Simply put, System1 is an automated, quick process, while System2 is the deliberate part.

A recent popular paper called "Thinking Trees" also addresses this issue.

Thoughtful often refers not to simply giving an answer to a question, but more like a prompt used with Python glue code to string multiple prompts together. The model needs to maintain multiple hints, using a tree search algorithm to find the hints that need to be expanded.

Karpathy thinks this idea is very similar to AlphaGo:

When AlphaGo plays Go, it needs to think about where the next piece should be placed. At first, it learned by imitating humans.

Besides that, it also applies Monte Carlo tree search to obtain strategies with multiple possibilities. It can evaluate a variety of potential moves, and then screen out those relatively better strategies. In a way, I think it's like the AlphaGo algorithm.

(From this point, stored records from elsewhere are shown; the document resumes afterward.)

/-- T63: the carry overwrites the sum; T64: the addend is the old VF. -/
theorem test_add_vf :
    readV (after (withRegs [(0xF#4, 0x90#8), (2#4, 0x90#8)]) 0x8F24#16) 0xF#4 = 1#8 ∧
    readV (after (withRegs [(1#4, 0x10#8), (0xF#4, 0xF0#8)]) 0x81F4#16) 1#4 = 0#8 := by decide

/-- T65, T66: equality is no borrow. -/
theorem test_sub :
    readV (after (withRegs [(1#4, 5#8), (2#4, 7#8)]) 0x8125#16) 1#4 = 0xFE#8 ∧
    readV (after (withRegs [(1#4, 5#8), (2#4, 7#8)]) 0x8125#16) 0xF#4 = 0#8 ∧
    readV (after (withRegs [(1#4, 7#8), (2#4, 7#8)]) 0x8125#16) 0xF#4 = 1#8 := by decide

/-- T69, T70: Vy is ignored. -/
theorem test_shr :
    readV (after (withRegs [(1#4, 5#8)]) 0x8106#16) 0xF#4 = 1#8 ∧
    readV (after (withRegs [(1#4, 4#8), (2#4, 0xFF#8)]) 0x8126#16) 1#4 = 2#8 ∧
    readV (after (withRegs [(1#4, 4#8), (2#4, 0xFF#8)]) 0x8126#16) 0xF#4 = 0#8 := by decide

/-- T72, T73. -/
theorem test_subn :
    readV (after (withRegs [(1#4, 5#8), (2#4, 7#8)]) 0x8127#16) 1#4 = 2#8 ∧
    readV (after (withRegs [(1#4, 5#8), (2#4, 7#8)]) 0x8127#16) 0xF#4 = 1#8 ∧
    readV (after (withRegs [(1#4, 7#8), (2#4, 5#8)]) 0x8127#16) 1#4 = 0xFE#8 := by decide

/-- T74, T76: the old bit 7 overwrites the shifted value. -/
theorem test_shl :
    readV (after (withRegs [(1#4, 0x81#8)]) 0x810E#16) 1#4 = 2#8 ∧
    readV (after (withRegs [(0xF#4, 0x80#8)]) 0x8F0E#16) 0xF#4 = 1#8 := by decide

/-- T77, T79: the draw of the cycle is 0xA7. -/
theorem test_rnd :
    readV (after State.reset 0xC10F#16) 1#4 = 0x07#8 ∧
    readV (after State.reset 0xC1FF#16) 1#4 = 0xA7#8 := by decide

/-- T80. -/
theorem test_ld_index : (after State.reset 0xA300#16).index = 0x300#16 := by decide

/-- T81, T82. -/
theorem test_add_index :
    (after { withRegs [(2#4, 5#8)] with index := 0xFFE#16 } 0xF21E#16).index = 0x1003#16 ∧
    readV (after { withRegs [(2#4, 5#8)] with index := 0xFFE#16 } 0xF21E#16) 0xF#4 = 1#8 ∧
    readV (after { State.reset with index := 0xFFF#16 } 0xF21E#16) 0xF#4 = 0#8 := by decide

/-- T86: the addend is the old VF. -/
theorem test_add_index_vf :
    (after { withRegs [(0xF#4, 0x10#8)] with index := 0x200#16 } 0xFF1E#16).index = 0x210#16 := by decide

/-- T87, T15. -/
theorem test_ld_font :
    (after (withRegs [(3#4, 5#8)]) 0xF329#16).diag = [⟨0x200#16, 0xF329#16⟩] ∧
    (after { State.reset with strictDecode := true } 0xF129#16).status =
      ⟨.faulted, .unknownOpcode, 0x200#16, 0xF129#16⟩ := by decide

/-- T90: the last legal base. -/
theorem test_ld_bcd :
    (let t := after { withRegs [(1#4, 255#8)] with index := 0xFFD#16 } 0xF133#16;
      memReadBytes t.mem 0xFFD 3) = .ok [2#8, 5#8, 5#8] := by decide

/-- T91: checks come before writes. -/
theorem test_ld_bcd_fault :
    (let t := after { withRegs [(1#4, 255#8)] with index := 0xFFE#16 } 0xF133#16;
      (t.status, memGet t.mem 0xFFE)) =
      (⟨.faulted, .outOfBounds, 0x200#16, 0x1000#16⟩, 0#8) := by decide

/-- T92. -/
theorem test_store_range :
    (let t := after { withRegs [(0#4, 1#8), (1#4, 2#8), (2#4, 3#8), (3#4, 4#8)] with
        index := 0x400#16 } 0xF255#16;
      (memReadBytes t.mem 0x400 4, t.index)) = (.ok [1#8, 2#8, 3#8, 0#8], 0x400#16) := by decide

/-- T95: one byte past the top. -/
theorem test_store_range_fault :
    (after { State.reset with index := 0xFF1#16 } 0xFF55#16).status =
      ⟨.faulted, .outOfBounds, 0x200#16, 0x1000#16⟩ := by decide

/-- T96. -/
theorem test_load_range :
    (let t := after (withBytes { State.reset with index := 0x400#16 } 0x400 [7#8, 8#8, 9#8, 1#8])
        0xF265#16;
      [readV t 0#4, readV t 1#4, readV t 2#4, readV t 3#4]) = [7#8, 8#8, 9#8, 0#8] := by decide

/-- T98. -/
theorem test_load_range_fault :
    (after { State.reset with index := 0x1005#16 } 0xF065#16).status =
      ⟨.faulted, .outOfBounds, 0x200#16, 0x1005#16⟩ := by decide

/-- T99, T103. -/
theorem test_skp :
    (after (withKey (withRegs [(5#4, 0xA#8)]) 0xA#4) 0xE59E#16).pc = 0x204#16 ∧
    (after (withKey (withRegs [(5#4, 0x10#8)]) 0#4) 0xE59E#16).status =
      ⟨.faulted, .keyOutOfRange, 0x200#16, 0x10#16⟩ := by decide

/-- T101, T104. -/
theorem test_sknp :
    (after (withRegs [(5#4, 0xA#8)]) 0xE5A1#16).pc = 0x204#16 ∧
    (after (withRegs [(5#4, 0xFF#8)]) 0xE5A1#16).status =
      ⟨.faulted, .keyOutOfRange, 0x200#16, 0xFF#16⟩ := by decide

/-- T105. -/
theorem test_ld_dt_read :
    readV (after { State.reset with dt := 0x3C#8 } 0xF307#16) 3#4 = 0x3C#8 := by decide
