-- ==== Sys2Proof/WellFormed.lean ====
section
/-! DEFINITION. Commands whose operands lie in the ranges the spec gives them. -/

namespace Sys2Proof

/-- Queue identifiers: 64 clusters of 4,096 (R246). -/
def queueOk (q : Nat) : Bool := q < 2 ^ 18
/-- Logical core slots: 64 clusters of 9, the ninth unused (R237). -/
def coreOk (k : Nat) : Bool := k < 576 && k % 9 != 8
def clusterOk (c : Nat) : Bool := c < 64
def heatOk (h : Nat) : Bool := h < 16
/-- Fabric ports (R302). -/
def portOk (p : Nat) : Bool := p < 32

/-- Who waits for a back-off: a queue, or the transfers of a heat's restart or snapshot, numbered after the queues. -/
def senderOk (q : Nat) : Bool := q < 2 ^ 18 + 16

/-- What a command names, for its well-formedness. -/
inductive Names where
  | queue (q : Nat)
  | core (k : Nat)
  | cluster (c : Nat)
  | heat (h : Nat)
  | port (p : Nat)
  | sender (q : Nat)
  | other
deriving DecidableEq, Repr

def Names.ok : Names → Bool
  | .queue q => queueOk q
  | .core k => coreOk k
  | .cluster c => clusterOk c
  | .heat h => heatOk h
  | .port p => portOk p
  | .sender q => senderOk q
  | .other => true

/-- What a command names. -/
def Instr.names : Instr → Names
  | .doorbell _ x _ => .queue x
  | .ring x _ _ => .core x
  | .commandReachesHead x => .queue x
  | .commandStart x => .queue x
  | .notBeforeTime x => .queue x
  | .completionRecord x => .queue x
  | .nop x => .queue x
  | .waitQueue x => .queue x
  | .gemmTile x _ => .queue x
  | .diagEw x _ => .queue x
  | .vecRun x => .queue x
  | .dmaCopy x _ => .queue x
  | .quantStream x => .queue x
  | .reduceScatter x => .queue x
  | .allGather x => .queue x
  | .batonExchange x => .queue x
  | .relay x => .queue x
  | .gradOpen x => .queue x
  | .updCoefSet x => .queue x
  | .updateLayer x => .queue x
  | .normSet x => .queue x
  | .policySet x => .queue x
  | .stepEnd x => .queue x
  | .layerSet x => .queue x
  | .progLoad x => .queue x
  | .cacheInv x => .queue x
  | .addOrderOpen x => .queue x
  | .queueSet x => .queue x
  | .testWindow x => .queue x
  | .tileRepeat x _ => .queue x
  | .heldContributionTaken x _ _ => .heat x
  | .stagedContributionAdd x _ => .heat x
  | .patrolScrub _ _ _ => .other
  | .inDieCountRead _ => .other
  | .handoffRoom x => .core x
  | .vrun x _ => .core x
  | .vectorBlockStart x => .core x
  | .blockDone x => .core x
  | .completionRegister x _ => .core x
  | .summaryValueStore x _ _ => .core x
  | .lapLimit x => .core x
  | .vectorNop x => .core x
  | .fadd x _ => .core x
  | .fsub x _ => .core x
  | .fmul x _ => .core x
  | .fma x _ => .core x
  | .fms x _ => .core x
  | .fnma x _ => .core x
  | .fmax x => .core x
  | .fmin x => .core x
  | .fabs x => .core x
  | .fneg x => .core x
  | .fcsgn x => .core x
  | .frnd x => .core x.core
  | .fscale x => .core x.core
  | .frcp x => .core x.core
  | .frsqrt x => .core x.core
  | .fexp2 x => .core x.core
  | .flog2 x => .core x.core
  | .ftanh x => .core x.core
  | .fsqrt x => .core x.core
  | .iadd x => .core x
  | .isub x => .core x
  | .imul x => .core x
  | .imax x => .core x
  | .imin x => .core x
  | .and x => .core x
  | .or x => .core x
  | .xor x => .core x
  | .andn x => .core x
  | .shl x => .core x
  | .shr x => .core x
  | .fcmp x => .core x
  | .icmp x => .core x
  | .vsel x => .core x
  | .mand x => .core x
  | .mor x => .core x
  | .mxor x => .core x
  | .mnot x => .core x
  | .mset x => .core x
  | .vmov x => .core x
  | .vidx x => .core x
  | .vtos x => .core x
  | .cvtfi x => .core x.core
  | .cvtif x => .core x.core
  | .packb x => .core x.core
  | .unpkb x => .core x.core
  | .cvth x => .core x.core
  | .vld x => .core x.core
  | .vst x => .core x.core
  | .vldm x => .core x
  | .vstm x => .core x
  | .setvl x => .core x
  | .rclr x => .core x
  | .rtap x => .core x
  | .rwait x => .core x
  | .vrng x => .core x
  | .vrngu x => .core x
  | .vrngb x => .core x
  | .vqh x => .core x
  | .fence x => .core x
  | .vend x => .core x
  | .photoFinish x _ => .queue x
  | .start _ x => .heat x
  | .stop _ x => .heat x
  | .resume _ x => .heat x
  | .release _ x => .heat x
  | .discoveryMatch x => .heat x
  | .stopComplete x => .heat x
  | .releaseComplete x => .heat x
  | .lapStart => .other
  | .lapBeacon x _ _ _ => .port x
  | .delayRequest x _ _ => .port x
  | .delayResponse x _ _ _ _ => .port x
  | .holdoverTimeout => .other
  | .paceLossDeclared => .other
  | .paceInEdge => .other
  | .paceInStuck => .other
  | .paceInFrequencyCheck _ _ => .other
  | .paceInRecovered => .other
  | .portControl _ x _ => .port x
  | .portTraining x => .port x
  | .laneLock x _ _ => .port x
  | .trainingTimeout x => .port x
  | .laneLockLoss x _ => .port x
  | .flitGroup x _ _ => .port x
  | .readReq x _ _ => .port x
  | .readResp x _ => .port x
  | .write x _ _ => .port x
  | .memOp x _ _ => .port x
  | .ack x _ => .port x
  | .nak x _ => .port x
  | .backoffExpiry x _ => .sender x
  | .restartRetryLimit x _ => .queue x
  | .remoteTimeout _ => .other
  | .discoveryRecord x _ => .port x
  | .discoverySend x => .port x
  | .discoveryTimeout x => .port x
  | .collReady x _ => .port x
  | .collCounts x _ => .port x
  | .collGrant x _ => .port x
  | .collData x _ => .port x
  | .collAck x _ => .port x
  | .collHeld x _ => .port x
  | .collResume x _ => .port x
  | .collBusy x _ => .port x
  | .collBusyResend _ => .other
  | .collRefuse x _ => .port x
  | .collEnd x _ => .port x
  | .collectiveWaitExpiry x _ => .heat x
  | .eventHandling => .other
  | .fault x _ => .port x
  | .inventory x _ => .port x
  | .restore x _ => .port x
  | .restored x _ => .port x
  | .noticeResume x _ => .port x
  | .noSnapshot x _ => .port x
  | .onBehalfTimeout x => .heat x
  | .inventoryWaitExpiry x => .heat x
  | .leadTimeout x => .heat x
  | .restoreRepeat x => .heat x
  | .restoreComplete x => .heat x
  | .resumeLap x => .heat x
  | .snapshotLap x => .heat x
  | .snapshotOwnWritten x => .heat x
  | .snapshotCommitCheck x => .heat x
  | .snapshotBuddySend x => .heat x
  | .snapshotBuddyWritten x => .heat x
  | .spareRotation x => .cluster x
  | .spareMove x => .cluster x
  | .spareTakeover x => .cluster x
  | .spareTestComplete x _ _ => .cluster x
  | .testOverdue x => .cluster x
  | .monitorFlag _ => .other
  | .marginPlanCheck => .other
  | .inputValid => .other
  | .inputInvalid => .other
  | .strapLatch _ => .other
  | .resetN _ _ => .other
  | .watchdogExpiry => .other
  | .pwrEn _ _ => .other
  | .warmUpWave _ => .other
  | .memoryTestComplete _ _ => .other
  | .selfTestComplete _ _ => .other
  | .linkTrainingEnd => .other
  | .wakeTokenRequest _ => .other
  | .wakeTokenGrant => .other
  | .coreIdleTimeout x => .core x
  | .updateImage _ _ => .other
  | .verifyAndWrite _ => .other
  | .discard _ => .other
  | .updateWriteComplete _ => .other
  | .recoveryAnnounce => .other
  | .udpRead _ _ _ _ => .other
  | .udpWrite _ _ _ _ => .other
  | .udpTransferTimeout _ _ _ _ => .other
  | .usdo _ _ => .other
  | .usdoTimeout _ => .other
  | .nmt _ _ => .other
  | .heartbeat => .other
  | .registerWrite _ _ _ => .other
  | .storeAll _ _ _ => .other
  | .restoreDefaults _ _ => .other
  | .chipNumber _ _ => .other
  | .powerClass _ _ => .other
  | .paceRole _ _ => .other
  | .quoteNonce _ _ => .other
  | .quoteReady => .other
  | .unlockToken _ _ => .other
  | .relock _ _ => .other
  | .bypass => .other
  | .idcode => .other
  | .samplePreload _ => .other
  | .extest => .other
  | .ethernetFrame _ _ => .other
  | .tcpConnection _ _ => .other
  | .hello _ _ _ _ _ => .other
  | .auth _ _ _ _ _ => .other
  | .ping _ _ => .other
  | .sessionSetupTimeout _ => .other
  | .sessionIdleTimeout _ => .other
  | .planSubmit _ _ _ => .other
  | .imageData _ _ _ _ _ => .other
  | .jobStart _ _ x _ => .heat x
  | .planRemove _ _ _ => .other
  | .statusReq _ _ _ => .other
  | .take _ _ x _ => .heat x
  | .snapshotCancel _ _ x => .heat x
  | .restart _ _ x => .heat x
  | .abandon _ _ x => .heat x
  | .period _ _ x _ => .heat x
  | .serveReq _ _ x _ _ _ => .heat x
  | .cancel _ _ _ => .other
  | .close _ => .other
  | .storageRingPoll x => .heat x
  | .nvmeCompletion x _ _ _ => .heat x
  | .storageReconnect x _ _ => .heat x
  | .storageTargetTimeout x _ => .heat x
  | .outboxPoll x _ => .heat x
  | .sensorSample _ => .other
  | .backstopTrip => .other
  | .thermalTermStep => .other
  | .throttleN _ _ => .other
  | .throttleHeldLog => .other
  | .canBusOffRecovery _ => .other
  | .poweredTimeSave => .other
  | .channelLinkLoss _ => .other
  | .windowTestComplete x _ _ => .cluster x
  | .ethernetLinkState _ _ => .other

/-- A command is well formed where the unit it names exists. -/
def Instr.wf (i : Instr) : Bool := i.names.ok

end Sys2Proof
end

Karpathy also mentioned AutoGPT:

I don't think it works as well as I would like, so I don't recommend it for practical use. There is no doubt that we can learn from its development ideas, but I think it will take time.

Secondly, there is another trick to use retrieval to enhance generation and effective hints.

While transformers are running, the contents of the window context are their working memory. If you can contextualize task-related information, it will excel because it has immediate access to it.

In short, you can make the model's data access more efficient by building an index of related data.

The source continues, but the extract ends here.